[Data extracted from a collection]
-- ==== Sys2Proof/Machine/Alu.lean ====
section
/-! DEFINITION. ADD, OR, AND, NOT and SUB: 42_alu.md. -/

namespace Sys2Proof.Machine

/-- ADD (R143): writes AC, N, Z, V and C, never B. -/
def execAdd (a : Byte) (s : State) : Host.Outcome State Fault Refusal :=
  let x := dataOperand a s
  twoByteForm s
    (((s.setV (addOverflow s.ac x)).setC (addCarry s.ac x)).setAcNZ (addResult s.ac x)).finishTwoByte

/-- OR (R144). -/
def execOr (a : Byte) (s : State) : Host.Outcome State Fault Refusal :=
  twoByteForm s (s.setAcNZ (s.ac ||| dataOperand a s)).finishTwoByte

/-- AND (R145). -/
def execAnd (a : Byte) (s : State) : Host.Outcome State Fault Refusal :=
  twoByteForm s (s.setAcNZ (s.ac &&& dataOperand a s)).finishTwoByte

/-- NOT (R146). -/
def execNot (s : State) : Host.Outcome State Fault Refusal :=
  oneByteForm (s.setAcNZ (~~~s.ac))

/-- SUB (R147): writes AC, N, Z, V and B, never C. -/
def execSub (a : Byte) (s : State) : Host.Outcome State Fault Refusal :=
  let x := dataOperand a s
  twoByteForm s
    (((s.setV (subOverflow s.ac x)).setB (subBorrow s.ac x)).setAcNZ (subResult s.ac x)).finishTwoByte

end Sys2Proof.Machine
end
* * *
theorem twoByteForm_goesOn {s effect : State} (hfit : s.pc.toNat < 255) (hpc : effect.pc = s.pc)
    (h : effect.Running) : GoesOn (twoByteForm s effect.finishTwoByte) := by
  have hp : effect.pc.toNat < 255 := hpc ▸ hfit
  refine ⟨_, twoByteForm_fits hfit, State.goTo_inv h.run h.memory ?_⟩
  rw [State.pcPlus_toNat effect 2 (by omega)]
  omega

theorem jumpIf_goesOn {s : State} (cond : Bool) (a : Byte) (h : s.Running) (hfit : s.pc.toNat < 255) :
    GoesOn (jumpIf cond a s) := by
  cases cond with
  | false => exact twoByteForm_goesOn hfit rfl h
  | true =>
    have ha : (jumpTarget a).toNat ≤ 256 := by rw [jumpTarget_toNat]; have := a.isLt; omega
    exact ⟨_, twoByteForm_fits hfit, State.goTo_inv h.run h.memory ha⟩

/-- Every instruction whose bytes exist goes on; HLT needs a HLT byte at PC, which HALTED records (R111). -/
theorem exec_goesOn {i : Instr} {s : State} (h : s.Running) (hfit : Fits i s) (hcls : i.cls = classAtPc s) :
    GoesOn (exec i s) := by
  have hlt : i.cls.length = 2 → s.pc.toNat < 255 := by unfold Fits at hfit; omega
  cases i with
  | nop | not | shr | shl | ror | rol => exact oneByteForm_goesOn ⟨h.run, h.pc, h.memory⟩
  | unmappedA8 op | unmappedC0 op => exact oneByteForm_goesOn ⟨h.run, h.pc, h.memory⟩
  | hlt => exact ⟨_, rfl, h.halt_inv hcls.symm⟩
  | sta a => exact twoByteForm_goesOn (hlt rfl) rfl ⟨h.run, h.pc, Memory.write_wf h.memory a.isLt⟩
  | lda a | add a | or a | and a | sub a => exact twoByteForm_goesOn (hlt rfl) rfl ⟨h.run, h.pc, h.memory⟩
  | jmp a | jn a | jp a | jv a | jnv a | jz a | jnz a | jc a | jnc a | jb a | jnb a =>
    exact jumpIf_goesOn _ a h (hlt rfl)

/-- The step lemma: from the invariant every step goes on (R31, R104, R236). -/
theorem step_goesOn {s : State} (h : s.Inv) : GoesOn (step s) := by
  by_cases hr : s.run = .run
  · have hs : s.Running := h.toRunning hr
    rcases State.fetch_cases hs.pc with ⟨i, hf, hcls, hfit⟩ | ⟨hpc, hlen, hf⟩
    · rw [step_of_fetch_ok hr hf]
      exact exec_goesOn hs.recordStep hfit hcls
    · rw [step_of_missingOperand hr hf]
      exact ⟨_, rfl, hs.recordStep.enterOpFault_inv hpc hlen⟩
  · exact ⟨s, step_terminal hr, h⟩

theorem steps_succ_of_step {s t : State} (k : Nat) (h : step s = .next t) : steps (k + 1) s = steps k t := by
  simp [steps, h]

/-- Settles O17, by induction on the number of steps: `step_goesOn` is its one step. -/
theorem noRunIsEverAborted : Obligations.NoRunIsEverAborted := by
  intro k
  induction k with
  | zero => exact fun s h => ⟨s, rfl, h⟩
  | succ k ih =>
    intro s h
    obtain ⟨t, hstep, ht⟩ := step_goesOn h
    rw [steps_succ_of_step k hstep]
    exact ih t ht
==
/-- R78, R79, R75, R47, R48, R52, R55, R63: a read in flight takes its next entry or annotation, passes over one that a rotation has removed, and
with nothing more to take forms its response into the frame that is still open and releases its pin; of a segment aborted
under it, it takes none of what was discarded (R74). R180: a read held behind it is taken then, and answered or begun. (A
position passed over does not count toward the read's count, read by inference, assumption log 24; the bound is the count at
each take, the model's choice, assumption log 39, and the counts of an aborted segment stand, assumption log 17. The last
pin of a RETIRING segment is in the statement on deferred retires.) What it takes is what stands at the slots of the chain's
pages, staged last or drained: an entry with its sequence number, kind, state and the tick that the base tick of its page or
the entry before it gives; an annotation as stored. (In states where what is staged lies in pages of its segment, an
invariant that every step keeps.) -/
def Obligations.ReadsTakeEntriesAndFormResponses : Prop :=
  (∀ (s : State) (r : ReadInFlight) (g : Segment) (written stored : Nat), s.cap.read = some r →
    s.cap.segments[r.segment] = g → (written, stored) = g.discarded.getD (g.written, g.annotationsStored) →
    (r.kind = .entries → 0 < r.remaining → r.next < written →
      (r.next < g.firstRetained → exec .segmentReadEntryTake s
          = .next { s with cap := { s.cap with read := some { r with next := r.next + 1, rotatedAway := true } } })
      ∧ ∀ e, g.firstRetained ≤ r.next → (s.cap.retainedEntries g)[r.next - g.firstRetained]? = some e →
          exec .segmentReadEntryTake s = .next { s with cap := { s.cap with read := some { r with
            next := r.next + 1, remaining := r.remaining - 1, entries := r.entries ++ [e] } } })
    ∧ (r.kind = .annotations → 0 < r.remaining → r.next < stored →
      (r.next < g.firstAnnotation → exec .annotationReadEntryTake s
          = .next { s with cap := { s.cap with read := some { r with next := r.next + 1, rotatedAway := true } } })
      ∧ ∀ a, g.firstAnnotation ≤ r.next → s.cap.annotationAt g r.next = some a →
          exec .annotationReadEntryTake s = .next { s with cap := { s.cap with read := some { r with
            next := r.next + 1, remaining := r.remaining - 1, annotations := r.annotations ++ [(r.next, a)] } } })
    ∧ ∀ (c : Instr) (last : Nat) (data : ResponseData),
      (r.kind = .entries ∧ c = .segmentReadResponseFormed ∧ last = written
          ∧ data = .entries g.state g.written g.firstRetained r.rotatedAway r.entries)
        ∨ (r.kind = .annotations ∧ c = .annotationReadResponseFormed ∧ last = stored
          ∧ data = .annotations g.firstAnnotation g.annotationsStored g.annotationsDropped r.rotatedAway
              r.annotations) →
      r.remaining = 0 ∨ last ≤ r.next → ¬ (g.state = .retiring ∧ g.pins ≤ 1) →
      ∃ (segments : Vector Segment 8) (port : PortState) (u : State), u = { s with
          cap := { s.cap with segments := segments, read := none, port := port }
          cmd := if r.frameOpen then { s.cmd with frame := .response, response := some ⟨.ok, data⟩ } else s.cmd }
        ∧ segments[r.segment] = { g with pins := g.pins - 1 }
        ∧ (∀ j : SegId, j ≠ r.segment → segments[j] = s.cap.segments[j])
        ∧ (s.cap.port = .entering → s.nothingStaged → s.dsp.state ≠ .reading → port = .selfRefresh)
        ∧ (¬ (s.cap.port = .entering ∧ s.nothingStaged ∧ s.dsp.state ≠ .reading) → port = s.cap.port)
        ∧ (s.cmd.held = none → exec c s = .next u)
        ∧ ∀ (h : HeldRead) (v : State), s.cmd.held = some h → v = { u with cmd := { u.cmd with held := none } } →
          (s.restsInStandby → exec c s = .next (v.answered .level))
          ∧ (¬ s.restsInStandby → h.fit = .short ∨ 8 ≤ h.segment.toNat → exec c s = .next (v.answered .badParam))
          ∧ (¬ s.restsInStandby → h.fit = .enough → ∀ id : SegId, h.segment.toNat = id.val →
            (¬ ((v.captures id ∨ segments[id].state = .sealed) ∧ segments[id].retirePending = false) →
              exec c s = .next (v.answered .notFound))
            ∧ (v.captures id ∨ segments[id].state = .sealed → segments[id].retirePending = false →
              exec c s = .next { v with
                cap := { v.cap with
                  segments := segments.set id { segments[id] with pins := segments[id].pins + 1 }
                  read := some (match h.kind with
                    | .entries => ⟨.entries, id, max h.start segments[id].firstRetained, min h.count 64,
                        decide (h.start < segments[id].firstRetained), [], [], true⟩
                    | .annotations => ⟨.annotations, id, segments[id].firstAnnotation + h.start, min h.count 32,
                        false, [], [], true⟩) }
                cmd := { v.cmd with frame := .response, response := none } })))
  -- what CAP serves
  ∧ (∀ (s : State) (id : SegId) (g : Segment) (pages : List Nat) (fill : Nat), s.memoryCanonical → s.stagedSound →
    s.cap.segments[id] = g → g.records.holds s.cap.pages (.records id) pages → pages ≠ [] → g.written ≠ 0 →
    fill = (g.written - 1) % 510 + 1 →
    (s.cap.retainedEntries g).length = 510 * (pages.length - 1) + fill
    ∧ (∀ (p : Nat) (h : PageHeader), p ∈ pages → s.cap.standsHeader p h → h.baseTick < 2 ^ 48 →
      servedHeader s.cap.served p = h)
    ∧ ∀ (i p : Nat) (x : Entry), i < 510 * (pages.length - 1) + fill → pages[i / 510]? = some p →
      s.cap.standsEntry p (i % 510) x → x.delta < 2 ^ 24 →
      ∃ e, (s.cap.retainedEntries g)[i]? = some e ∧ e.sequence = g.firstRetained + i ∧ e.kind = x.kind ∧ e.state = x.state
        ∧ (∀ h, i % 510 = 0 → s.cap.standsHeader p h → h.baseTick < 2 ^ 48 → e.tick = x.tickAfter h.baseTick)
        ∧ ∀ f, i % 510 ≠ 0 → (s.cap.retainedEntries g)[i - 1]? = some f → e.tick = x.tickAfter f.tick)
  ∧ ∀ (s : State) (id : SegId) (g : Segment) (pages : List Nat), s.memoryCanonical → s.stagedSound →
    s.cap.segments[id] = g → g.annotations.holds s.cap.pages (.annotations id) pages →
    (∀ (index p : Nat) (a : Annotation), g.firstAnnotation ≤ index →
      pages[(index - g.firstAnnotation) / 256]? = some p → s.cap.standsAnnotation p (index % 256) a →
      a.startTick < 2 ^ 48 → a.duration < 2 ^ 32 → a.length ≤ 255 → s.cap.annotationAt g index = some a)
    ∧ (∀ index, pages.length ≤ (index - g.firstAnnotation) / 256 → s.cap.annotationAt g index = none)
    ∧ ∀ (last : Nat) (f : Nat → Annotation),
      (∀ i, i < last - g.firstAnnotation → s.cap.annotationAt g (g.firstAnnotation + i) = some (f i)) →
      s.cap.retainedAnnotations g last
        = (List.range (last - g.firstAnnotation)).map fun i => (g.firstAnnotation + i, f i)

Problem details: Using the entries above, give again exactly the lines from the line holding "(r.next < g.firstRetained" through the line holding "r.next = some a →". Include both end lines and nothing else.

Response box:
      (r.next < g.firstRetained → exec .segmentReadEntryTake s
          = .next { s with cap := { s.cap with read := some { r with next := r.next + 1, rotatedAway := true } } })
      ∧ ∀ e, g.firstRetained ≤ r.next → (s.cap.retainedEntries g)[r.next - g.firstRetained]? = some e →
          exec .segmentReadEntryTake s = .next { s with cap := { s.cap with read := some { r with
            next := r.next + 1, remaining := r.remaining - 1, entries := r.entries ++ [e] } } })
    ∧ (r.kind = .annotations → 0 < r.remaining → r.next < stored →
      (r.next < g.firstAnnotation → exec .annotationReadEntryTake s
          = .next { s with cap := { s.cap with read := some { r with next := r.next + 1, rotatedAway := true } } })
      ∧ ∀ a, g.firstAnnotation ≤ r.next → s.cap.annotationAt g r.next = some a →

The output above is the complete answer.